■ What you will do: Among these records, which lines include "over"? Copy them out.

#### Record set

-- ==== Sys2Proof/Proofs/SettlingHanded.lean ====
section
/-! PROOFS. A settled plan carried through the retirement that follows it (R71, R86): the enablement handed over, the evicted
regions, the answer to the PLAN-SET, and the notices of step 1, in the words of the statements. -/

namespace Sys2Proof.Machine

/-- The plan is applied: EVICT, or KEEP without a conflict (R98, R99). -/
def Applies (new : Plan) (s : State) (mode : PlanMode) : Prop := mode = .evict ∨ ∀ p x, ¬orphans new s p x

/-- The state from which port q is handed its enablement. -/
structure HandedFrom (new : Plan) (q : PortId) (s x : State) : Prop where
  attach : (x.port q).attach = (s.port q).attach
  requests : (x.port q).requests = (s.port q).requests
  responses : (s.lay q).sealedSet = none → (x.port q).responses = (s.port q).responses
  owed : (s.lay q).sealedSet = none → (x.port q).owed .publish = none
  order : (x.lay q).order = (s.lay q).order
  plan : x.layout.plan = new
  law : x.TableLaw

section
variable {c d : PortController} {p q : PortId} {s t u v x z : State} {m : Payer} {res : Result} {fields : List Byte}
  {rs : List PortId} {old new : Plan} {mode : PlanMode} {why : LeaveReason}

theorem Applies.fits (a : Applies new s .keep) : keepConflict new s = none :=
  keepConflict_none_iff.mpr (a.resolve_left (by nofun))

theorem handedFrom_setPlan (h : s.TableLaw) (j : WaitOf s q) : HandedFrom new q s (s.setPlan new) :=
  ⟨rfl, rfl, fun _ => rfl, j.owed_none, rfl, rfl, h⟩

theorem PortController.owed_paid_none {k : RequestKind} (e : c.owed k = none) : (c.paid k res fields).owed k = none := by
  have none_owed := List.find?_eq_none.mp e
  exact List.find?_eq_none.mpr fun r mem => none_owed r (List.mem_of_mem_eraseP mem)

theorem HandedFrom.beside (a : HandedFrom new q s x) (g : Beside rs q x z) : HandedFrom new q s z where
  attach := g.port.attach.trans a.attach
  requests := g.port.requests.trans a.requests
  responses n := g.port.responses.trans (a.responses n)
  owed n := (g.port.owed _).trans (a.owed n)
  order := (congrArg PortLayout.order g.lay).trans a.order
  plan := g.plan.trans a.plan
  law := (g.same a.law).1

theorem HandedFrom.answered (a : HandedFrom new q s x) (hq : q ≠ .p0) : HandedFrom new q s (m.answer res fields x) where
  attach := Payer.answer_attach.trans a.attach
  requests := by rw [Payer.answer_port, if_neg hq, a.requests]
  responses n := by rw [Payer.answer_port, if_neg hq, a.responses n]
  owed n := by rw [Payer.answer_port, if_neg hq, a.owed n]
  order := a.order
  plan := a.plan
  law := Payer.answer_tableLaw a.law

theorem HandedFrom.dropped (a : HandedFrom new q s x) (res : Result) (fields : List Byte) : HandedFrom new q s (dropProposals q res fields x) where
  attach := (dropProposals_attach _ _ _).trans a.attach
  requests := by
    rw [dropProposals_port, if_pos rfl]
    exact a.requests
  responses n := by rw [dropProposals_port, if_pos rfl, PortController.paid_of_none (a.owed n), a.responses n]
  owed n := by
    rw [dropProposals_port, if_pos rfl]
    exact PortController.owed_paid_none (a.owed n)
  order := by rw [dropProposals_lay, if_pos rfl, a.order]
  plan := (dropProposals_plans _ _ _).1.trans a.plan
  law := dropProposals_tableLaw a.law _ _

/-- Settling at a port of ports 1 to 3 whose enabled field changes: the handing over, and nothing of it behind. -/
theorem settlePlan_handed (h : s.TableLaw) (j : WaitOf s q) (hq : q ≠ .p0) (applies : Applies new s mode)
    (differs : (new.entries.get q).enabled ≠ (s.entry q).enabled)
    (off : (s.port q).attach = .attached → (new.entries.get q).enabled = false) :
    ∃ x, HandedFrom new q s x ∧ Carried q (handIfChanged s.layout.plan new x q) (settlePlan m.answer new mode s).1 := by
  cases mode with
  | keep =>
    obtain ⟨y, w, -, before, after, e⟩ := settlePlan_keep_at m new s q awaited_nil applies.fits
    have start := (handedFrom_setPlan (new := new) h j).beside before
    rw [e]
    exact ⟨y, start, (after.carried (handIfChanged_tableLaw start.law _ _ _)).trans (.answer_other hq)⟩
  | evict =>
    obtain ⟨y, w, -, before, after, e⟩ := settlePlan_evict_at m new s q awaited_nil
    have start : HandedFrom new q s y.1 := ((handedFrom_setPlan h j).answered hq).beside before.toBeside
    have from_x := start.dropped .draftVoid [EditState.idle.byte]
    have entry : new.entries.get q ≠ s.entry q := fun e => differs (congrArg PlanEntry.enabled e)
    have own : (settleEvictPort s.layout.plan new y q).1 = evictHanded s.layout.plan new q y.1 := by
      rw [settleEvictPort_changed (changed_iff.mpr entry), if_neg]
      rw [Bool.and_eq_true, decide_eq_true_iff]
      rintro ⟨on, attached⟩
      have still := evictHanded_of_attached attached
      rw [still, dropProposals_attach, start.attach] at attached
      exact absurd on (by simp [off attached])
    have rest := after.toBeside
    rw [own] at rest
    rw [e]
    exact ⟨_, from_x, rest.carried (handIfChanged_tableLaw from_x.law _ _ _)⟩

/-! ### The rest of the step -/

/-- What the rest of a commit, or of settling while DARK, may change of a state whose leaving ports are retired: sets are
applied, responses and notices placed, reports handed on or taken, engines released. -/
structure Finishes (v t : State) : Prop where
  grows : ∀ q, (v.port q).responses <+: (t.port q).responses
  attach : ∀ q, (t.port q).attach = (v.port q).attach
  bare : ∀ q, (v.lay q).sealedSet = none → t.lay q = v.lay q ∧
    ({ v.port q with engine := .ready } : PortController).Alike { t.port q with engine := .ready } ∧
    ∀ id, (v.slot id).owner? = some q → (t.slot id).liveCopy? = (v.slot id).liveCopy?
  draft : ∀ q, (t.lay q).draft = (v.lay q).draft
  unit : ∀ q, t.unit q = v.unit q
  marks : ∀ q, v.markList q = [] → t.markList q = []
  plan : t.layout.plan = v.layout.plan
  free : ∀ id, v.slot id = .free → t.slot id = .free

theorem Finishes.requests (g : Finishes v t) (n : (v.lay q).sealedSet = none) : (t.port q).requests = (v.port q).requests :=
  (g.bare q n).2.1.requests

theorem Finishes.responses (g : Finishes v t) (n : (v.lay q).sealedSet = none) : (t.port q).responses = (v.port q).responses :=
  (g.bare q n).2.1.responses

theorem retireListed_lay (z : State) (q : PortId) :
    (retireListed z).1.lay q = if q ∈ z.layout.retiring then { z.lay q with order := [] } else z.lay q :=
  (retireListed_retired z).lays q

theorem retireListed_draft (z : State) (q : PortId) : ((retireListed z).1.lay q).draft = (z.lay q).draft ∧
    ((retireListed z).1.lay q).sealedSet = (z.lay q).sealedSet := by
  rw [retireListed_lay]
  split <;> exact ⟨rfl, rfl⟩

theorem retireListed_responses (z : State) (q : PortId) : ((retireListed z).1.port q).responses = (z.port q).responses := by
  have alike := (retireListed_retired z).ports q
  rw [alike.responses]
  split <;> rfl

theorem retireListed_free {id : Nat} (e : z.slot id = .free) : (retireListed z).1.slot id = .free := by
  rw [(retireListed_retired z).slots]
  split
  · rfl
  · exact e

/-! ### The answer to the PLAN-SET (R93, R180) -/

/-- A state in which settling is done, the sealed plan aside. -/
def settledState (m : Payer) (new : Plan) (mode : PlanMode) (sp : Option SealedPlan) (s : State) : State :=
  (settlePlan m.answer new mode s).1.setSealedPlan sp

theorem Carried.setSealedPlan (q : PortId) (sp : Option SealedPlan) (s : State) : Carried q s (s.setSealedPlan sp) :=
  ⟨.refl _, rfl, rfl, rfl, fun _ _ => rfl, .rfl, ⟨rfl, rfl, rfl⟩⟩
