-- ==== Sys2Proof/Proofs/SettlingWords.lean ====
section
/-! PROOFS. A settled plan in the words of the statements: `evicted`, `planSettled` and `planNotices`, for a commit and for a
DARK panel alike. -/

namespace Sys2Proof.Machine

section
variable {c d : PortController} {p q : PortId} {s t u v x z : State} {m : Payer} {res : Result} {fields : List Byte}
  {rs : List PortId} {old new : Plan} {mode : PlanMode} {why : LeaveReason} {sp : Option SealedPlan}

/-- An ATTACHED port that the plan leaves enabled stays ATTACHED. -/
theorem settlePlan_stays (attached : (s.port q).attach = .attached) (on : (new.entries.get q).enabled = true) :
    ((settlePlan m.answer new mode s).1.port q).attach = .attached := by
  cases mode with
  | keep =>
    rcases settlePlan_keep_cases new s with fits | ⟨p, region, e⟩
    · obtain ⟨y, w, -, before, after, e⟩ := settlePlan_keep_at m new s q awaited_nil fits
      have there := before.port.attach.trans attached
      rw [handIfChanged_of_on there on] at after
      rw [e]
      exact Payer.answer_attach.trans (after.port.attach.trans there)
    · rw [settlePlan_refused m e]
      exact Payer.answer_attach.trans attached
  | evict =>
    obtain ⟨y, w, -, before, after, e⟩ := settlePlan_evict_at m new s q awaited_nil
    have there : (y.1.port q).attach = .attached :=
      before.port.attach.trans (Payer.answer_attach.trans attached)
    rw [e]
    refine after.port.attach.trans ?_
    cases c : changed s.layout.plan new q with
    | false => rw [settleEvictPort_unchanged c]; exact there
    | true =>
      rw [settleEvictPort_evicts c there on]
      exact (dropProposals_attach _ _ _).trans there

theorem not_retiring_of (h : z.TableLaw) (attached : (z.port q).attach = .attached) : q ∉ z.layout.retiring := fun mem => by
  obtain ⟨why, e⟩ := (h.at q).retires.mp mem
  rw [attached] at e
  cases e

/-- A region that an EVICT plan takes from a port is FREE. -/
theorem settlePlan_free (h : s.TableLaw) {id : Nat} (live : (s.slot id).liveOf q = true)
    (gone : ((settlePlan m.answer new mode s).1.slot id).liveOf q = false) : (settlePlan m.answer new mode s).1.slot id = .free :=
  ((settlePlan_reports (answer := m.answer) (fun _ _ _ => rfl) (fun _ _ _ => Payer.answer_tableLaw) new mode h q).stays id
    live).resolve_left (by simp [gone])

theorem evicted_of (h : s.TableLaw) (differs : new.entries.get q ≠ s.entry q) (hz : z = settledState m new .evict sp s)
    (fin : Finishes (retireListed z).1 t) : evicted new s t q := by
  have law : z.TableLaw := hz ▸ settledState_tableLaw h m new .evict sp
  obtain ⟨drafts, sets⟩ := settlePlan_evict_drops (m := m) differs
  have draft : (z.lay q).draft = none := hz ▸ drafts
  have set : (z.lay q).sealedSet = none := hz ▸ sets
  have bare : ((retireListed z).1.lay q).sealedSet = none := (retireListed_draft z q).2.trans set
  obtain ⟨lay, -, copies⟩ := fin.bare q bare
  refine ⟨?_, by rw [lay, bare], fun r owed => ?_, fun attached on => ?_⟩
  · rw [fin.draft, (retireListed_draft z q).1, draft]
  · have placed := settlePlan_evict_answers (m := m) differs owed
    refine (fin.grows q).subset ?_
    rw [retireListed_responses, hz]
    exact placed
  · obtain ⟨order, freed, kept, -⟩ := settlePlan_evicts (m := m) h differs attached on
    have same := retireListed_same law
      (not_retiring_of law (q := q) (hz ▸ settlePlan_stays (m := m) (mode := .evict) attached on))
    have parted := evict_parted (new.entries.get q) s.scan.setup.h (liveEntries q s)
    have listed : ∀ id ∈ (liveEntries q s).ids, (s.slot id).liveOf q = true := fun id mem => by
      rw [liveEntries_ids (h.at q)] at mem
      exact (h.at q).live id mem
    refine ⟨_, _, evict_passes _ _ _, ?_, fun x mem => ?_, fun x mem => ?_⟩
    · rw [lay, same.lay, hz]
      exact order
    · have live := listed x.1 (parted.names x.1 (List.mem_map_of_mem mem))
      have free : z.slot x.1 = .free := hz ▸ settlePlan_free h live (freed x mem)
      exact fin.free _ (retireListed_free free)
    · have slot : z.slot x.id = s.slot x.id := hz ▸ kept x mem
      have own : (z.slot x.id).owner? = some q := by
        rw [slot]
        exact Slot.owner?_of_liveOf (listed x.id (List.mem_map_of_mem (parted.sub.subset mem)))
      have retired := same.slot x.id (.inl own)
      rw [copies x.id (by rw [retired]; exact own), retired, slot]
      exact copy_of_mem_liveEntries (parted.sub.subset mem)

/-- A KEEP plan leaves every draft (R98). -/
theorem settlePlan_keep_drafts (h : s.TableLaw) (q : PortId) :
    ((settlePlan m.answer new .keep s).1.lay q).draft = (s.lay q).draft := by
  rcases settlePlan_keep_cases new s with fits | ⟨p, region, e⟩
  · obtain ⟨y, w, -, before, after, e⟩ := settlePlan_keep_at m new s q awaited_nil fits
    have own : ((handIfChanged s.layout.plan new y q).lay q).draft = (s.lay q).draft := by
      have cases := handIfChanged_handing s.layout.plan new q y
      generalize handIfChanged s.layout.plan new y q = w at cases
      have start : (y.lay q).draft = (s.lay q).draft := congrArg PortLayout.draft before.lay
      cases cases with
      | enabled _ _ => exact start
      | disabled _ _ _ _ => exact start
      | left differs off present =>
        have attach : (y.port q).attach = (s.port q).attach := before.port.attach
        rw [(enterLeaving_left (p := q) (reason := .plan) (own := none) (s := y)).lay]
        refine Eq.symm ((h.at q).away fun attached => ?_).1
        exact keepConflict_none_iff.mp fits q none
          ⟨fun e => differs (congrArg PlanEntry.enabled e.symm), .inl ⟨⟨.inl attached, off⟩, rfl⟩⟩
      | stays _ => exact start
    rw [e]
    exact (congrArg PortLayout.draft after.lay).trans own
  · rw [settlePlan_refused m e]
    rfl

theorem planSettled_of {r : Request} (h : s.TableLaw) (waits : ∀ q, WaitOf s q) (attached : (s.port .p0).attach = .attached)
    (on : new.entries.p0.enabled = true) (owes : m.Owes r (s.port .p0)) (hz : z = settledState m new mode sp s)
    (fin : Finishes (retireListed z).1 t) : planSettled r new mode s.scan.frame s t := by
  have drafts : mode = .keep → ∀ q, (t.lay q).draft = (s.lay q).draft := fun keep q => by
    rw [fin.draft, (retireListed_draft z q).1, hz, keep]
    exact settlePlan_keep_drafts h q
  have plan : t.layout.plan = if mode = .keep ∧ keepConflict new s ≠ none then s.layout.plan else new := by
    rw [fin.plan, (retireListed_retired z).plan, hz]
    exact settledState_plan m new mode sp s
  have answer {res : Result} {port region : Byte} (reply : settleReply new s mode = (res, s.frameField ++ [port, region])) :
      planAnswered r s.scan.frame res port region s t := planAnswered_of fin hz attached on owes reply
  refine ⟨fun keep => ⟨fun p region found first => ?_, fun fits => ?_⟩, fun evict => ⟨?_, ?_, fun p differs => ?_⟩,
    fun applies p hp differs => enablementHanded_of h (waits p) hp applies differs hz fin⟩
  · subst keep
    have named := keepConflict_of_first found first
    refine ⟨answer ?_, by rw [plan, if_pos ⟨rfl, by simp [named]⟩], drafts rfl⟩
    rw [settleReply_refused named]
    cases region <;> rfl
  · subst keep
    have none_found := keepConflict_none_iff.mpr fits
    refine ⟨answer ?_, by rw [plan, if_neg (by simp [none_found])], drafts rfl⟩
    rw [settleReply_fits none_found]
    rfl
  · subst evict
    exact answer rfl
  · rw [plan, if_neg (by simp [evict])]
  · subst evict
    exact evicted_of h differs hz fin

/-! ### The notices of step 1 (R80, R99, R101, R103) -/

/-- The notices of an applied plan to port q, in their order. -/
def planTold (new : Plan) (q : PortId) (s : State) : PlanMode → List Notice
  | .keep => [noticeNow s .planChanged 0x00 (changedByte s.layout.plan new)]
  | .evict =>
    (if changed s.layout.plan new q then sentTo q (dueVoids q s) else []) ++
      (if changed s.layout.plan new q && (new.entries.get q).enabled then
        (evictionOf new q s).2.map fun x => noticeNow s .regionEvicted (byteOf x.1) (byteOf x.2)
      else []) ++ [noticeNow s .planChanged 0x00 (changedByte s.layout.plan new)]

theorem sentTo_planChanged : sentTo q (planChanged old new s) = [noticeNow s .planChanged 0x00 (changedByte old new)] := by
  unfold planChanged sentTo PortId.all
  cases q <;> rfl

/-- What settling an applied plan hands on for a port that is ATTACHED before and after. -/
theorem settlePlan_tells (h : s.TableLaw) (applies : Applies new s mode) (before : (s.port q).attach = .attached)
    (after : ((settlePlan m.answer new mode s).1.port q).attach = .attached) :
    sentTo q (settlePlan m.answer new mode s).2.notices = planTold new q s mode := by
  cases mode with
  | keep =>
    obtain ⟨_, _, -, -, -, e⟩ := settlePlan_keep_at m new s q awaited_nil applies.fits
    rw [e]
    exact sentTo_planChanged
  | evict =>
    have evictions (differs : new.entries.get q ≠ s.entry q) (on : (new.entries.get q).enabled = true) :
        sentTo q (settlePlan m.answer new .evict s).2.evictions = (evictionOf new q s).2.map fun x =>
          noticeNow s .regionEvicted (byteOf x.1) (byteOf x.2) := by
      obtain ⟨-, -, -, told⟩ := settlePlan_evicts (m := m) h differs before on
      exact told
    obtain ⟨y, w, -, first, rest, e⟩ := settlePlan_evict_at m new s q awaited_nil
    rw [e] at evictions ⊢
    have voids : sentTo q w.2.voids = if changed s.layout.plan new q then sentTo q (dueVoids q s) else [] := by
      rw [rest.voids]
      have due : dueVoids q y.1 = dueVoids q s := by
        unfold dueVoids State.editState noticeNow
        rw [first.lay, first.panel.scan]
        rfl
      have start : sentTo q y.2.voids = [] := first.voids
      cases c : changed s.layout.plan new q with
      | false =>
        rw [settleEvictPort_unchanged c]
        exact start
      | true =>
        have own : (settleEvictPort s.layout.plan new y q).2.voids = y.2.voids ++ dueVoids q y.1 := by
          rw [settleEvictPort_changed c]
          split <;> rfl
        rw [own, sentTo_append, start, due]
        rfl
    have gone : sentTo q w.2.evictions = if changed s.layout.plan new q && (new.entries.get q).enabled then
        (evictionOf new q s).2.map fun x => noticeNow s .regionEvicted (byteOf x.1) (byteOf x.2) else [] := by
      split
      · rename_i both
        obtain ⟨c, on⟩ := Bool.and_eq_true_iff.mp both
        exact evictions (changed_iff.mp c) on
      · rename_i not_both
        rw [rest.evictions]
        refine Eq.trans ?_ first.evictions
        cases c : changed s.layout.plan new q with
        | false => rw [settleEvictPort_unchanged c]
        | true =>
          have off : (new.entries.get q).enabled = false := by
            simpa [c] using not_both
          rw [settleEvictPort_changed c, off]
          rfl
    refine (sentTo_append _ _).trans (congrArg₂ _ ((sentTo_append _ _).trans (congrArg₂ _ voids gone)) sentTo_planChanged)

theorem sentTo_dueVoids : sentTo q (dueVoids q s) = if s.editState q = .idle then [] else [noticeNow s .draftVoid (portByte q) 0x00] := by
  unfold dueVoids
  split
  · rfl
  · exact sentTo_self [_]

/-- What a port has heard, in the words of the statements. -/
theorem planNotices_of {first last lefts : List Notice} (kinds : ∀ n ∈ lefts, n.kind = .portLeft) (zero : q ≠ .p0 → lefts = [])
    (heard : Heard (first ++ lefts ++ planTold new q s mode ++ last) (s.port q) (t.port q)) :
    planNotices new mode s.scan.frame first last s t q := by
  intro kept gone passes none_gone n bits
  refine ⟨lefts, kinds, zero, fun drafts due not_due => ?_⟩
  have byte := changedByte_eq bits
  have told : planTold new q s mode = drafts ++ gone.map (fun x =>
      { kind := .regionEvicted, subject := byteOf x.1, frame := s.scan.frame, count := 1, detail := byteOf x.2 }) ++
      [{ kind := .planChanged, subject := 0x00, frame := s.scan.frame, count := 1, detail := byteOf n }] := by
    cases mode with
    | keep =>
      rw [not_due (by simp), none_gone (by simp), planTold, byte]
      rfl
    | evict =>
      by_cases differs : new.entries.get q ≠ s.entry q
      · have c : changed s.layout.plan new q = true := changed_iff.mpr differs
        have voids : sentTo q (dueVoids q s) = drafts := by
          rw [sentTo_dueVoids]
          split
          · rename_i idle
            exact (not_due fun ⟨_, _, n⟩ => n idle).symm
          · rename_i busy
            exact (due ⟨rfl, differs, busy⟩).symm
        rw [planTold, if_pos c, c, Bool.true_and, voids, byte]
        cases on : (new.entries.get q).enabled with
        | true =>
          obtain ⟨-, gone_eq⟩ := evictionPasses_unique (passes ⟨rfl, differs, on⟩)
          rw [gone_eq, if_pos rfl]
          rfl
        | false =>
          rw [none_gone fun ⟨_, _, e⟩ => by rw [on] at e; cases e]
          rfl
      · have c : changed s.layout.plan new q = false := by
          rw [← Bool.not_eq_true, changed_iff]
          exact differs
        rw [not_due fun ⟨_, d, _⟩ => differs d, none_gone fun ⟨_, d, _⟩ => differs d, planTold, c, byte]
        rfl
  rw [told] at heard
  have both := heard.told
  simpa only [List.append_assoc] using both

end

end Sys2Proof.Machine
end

########

■ Result of this task:
/-! PROOFS. A settled plan carried through the retirement that follows it (R71, R86): the enablement handed over, the evicted
/-- Settling at a port of ports 1 to 3 whose enabled field changes: the handing over, and nothing of it behind. -/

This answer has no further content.